Your assignment:
Write out all entries word for word.

Extracted data:
-- ==== Sys2Proof/Machine/State.lean ====
section
/-! DEFINITION. Everything the spec gives the machine (10_state.md R13, R19, R24), the host's side of the interface (30_encoding.md R49, R55; 70_reset_and_hazards.md R116, R126), and the state after reset (R31). -/

namespace Sys2Proof.Machine

/-- PHASE, the lifecycle state (10_state.md R19). -/
inductive Phase where
  | active
  | finalized
  deriving DecidableEq, Repr

/-- The accumulator H[0..4] (10_state.md R14). -/
structure Acc where
  h0 : Word
  h1 : Word
  h2 : Word
  h3 : Word
  h4 : Word
  deriving DecidableEq, Repr

/-- The architectural state `(H, BUF, CUR, BLKCNT, PHASE)` of 10_state.md R13; "Nothing else is architectural". -/
structure Engine where
  /-- H, 5 x u32 (R14). -/
  h : Acc
  /-- BUF, 64 x u8 (R15). -/
  buf : Block
  /-- CUR, u6: bytes filled and index of the next byte (R16). -/
  cur : BitVec 6
  /-- BLKCNT, u55: blocks compressed since INIT or reset (R17). -/
  blkcnt : BitVec 55
  /-- PHASE (R19). -/
  phase : Phase
  deriving DecidableEq, Repr

/-- The response codes (30_encoding.md R56). -/
inductive ResponseCode where
  /-- The command was performed. -/
  | ok
  /-- A word that decodes to ILLEGAL (60_exceptions.md R102). -/
  | errIllegal
  /-- ABSORB or FINALIZE while PHASE = FINALIZED (R103). -/
  | errFinalized
  /-- The ABSORB that would make the message 2^61 bytes long (R104). -/
  | errLength
  deriving DecidableEq, Repr

/-- One response `(CODE, PAYLOAD)` (30_encoding.md R55). -/
structure Response where
  code : ResponseCode
  payload : List Byte
  deriving DecidableEq, Repr

/-- What the world outside can do to the engine: issue a command word (30_encoding.md R49) or reset it between
commands (70_reset_and_hazards.md R116, R117). -/
inductive HostEvent where
  | command (w : CmdWord)
  | reset
  deriving DecidableEq, Repr

/-- The machine: the engine, what its host is about to do, and what the host has seen.
`engine` is the hardware's; the other three fields are the model's own (notes/assumptions 1, 2 and 3). -/
structure State where
  /-- The architectural state (10_state.md R13). -/
  engine : Engine
  /-- The host's coming events in issue order, the next one first (20_memory.md R44). -/
  pending : List HostEvent
  /-- Every response so far, in issue order, the oldest first (70_reset_and_hazards.md R126). -/
  responses : List Response
  /-- R115's model-only fault mark: some response so far was not OK. -/
  faultMark : Bool
  deriving DecidableEq, Repr

/-- Faults of the model: none.
Every error of this hardware is a response after which the engine goes on (60_exceptions.md R101, R106, R108), so no
meaning and no step stops with a fault (safe: the type is empty). -/
inductive Fault where
  deriving DecidableEq, Repr

/-- Refusals of the model.
`notModelled` would be raised by an arm of `exec` that has no meaning yet (safe); no arm is in that case. -/
inductive Refusal where
  | notModelled (mnemonic : String)
  deriving DecidableEq, Repr

/-- The initialization vector (40_init.md R62). -/
def Acc.iv : Acc := ⟨iv0, iv1, iv2, iv3, iv4⟩

/-- The engine after reset and after INIT (10_state.md R31, 40_init.md R61). -/
def Engine.fresh : Engine where
  h := Acc.iv
  buf := Vector.replicate 64 0#8
  cur := 0#6
  blkcnt := 0#55
  phase := .active

/-- The machine right after reset: the engine of R31, no command issued yet, nothing answered yet. -/
def State.reset : State where
  engine := Engine.fresh
  pending := []
  responses := []
  faultMark := false

end Sys2Proof.Machine
end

Result for this exercise:
-- ==== Sys2Proof/Machine/State.lean ====
section
/-! DEFINITION. Everything the spec gives the machine (10_state.md R13, R19, R24), the host's side of the interface (30_encoding.md R49, R55; 70_reset_and_hazards.md R116, R126), and the state after reset (R31). -/

namespace Sys2Proof.Machine

/-- PHASE, the lifecycle state (10_state.md R19). -/
inductive Phase where
  | active
  | finalized
  deriving DecidableEq, Repr

/-- The accumulator H[0..4] (10_state.md R14). -/
structure Acc where
  h0 : Word
  h1 : Word
  h2 : Word
  h3 : Word
  h4 : Word
  deriving DecidableEq, Repr

/-- The architectural state `(H, BUF, CUR, BLKCNT, PHASE)` of 10_state.md R13; "Nothing else is architectural". -/
structure Engine where
  /-- H, 5 x u32 (R14). -/
  h : Acc
  /-- BUF, 64 x u8 (R15). -/
  buf : Block
  /-- CUR, u6: bytes filled and index of the next byte (R16). -/
  cur : BitVec 6
  /-- BLKCNT, u55: blocks compressed since INIT or reset (R17). -/
  blkcnt : BitVec 55
  /-- PHASE (R19). -/
  phase : Phase
  deriving DecidableEq, Repr

/-- The response codes (30_encoding.md R56). -/
inductive ResponseCode where
  /-- The command was performed. -/
  | ok
  /-- A word that decodes to ILLEGAL (60_exceptions.md R102). -/
  | errIllegal
  /-- ABSORB or FINALIZE while PHASE = FINALIZED (R103). -/
  | errFinalized
  /-- The ABSORB that would make the message 2^61 bytes long (R104). -/
  | errLength
  deriving DecidableEq, Repr

/-- One response `(CODE, PAYLOAD)` (30_encoding.md R55). -/
structure Response where
  code : ResponseCode
  payload : List Byte
  deriving DecidableEq, Repr

/-- What the world outside can do to the engine: issue a command word (30_encoding.md R49) or reset it between
commands (70_reset_and_hazards.md R116, R117). -/
inductive HostEvent where
  | command (w : CmdWord)
  | reset
  deriving DecidableEq, Repr

/-- The machine: the engine, what its host is about to do, and what the host has seen.
`engine` is the hardware's; the other three fields are the model's own (notes/assumptions 1, 2 and 3). -/
structure State where
  /-- The architectural state (10_state.md R13). -/
  engine : Engine
  /-- The host's coming events in issue order, the next one first (20_memory.md R44). -/
  pending : List HostEvent
  /-- Every response so far, in issue order, the oldest first (70_reset_and_hazards.md R126). -/
  responses : List Response
  /-- R115's model-only fault mark: some response so far was not OK. -/
  faultMark : Bool
  deriving DecidableEq, Repr

/-- Faults of the model: none.
Every error of this hardware is a response after which the engine goes on (60_exceptions.md R101, R106, R108), so no
meaning and no step stops with a fault (safe: the type is empty). -/
inductive Fault where
  deriving DecidableEq, Repr

/-- Refusals of the model.
`notModelled` would be raised by an arm of `exec` that has no meaning yet (safe); no arm is in that case. -/
inductive Refusal where
  | notModelled (mnemonic : String)
  deriving DecidableEq, Repr

/-- The initialization vector (40_init.md R62). -/
def Acc.iv : Acc := ⟨iv0, iv1, iv2, iv3, iv4⟩

/-- The engine after reset and after INIT (10_state.md R31, 40_init.md R61). -/
def Engine.fresh : Engine where
  h := Acc.iv
  buf := Vector.replicate 64 0#8
  cur := 0#6
  blkcnt := 0#55
  phase := .active

/-- The machine right after reset: the engine of R31, no command issued yet, nothing answered yet. -/
def State.reset : State where
  engine := Engine.fresh
  pending := []
  responses := []
  faultMark := false

end Sys2Proof.Machine
end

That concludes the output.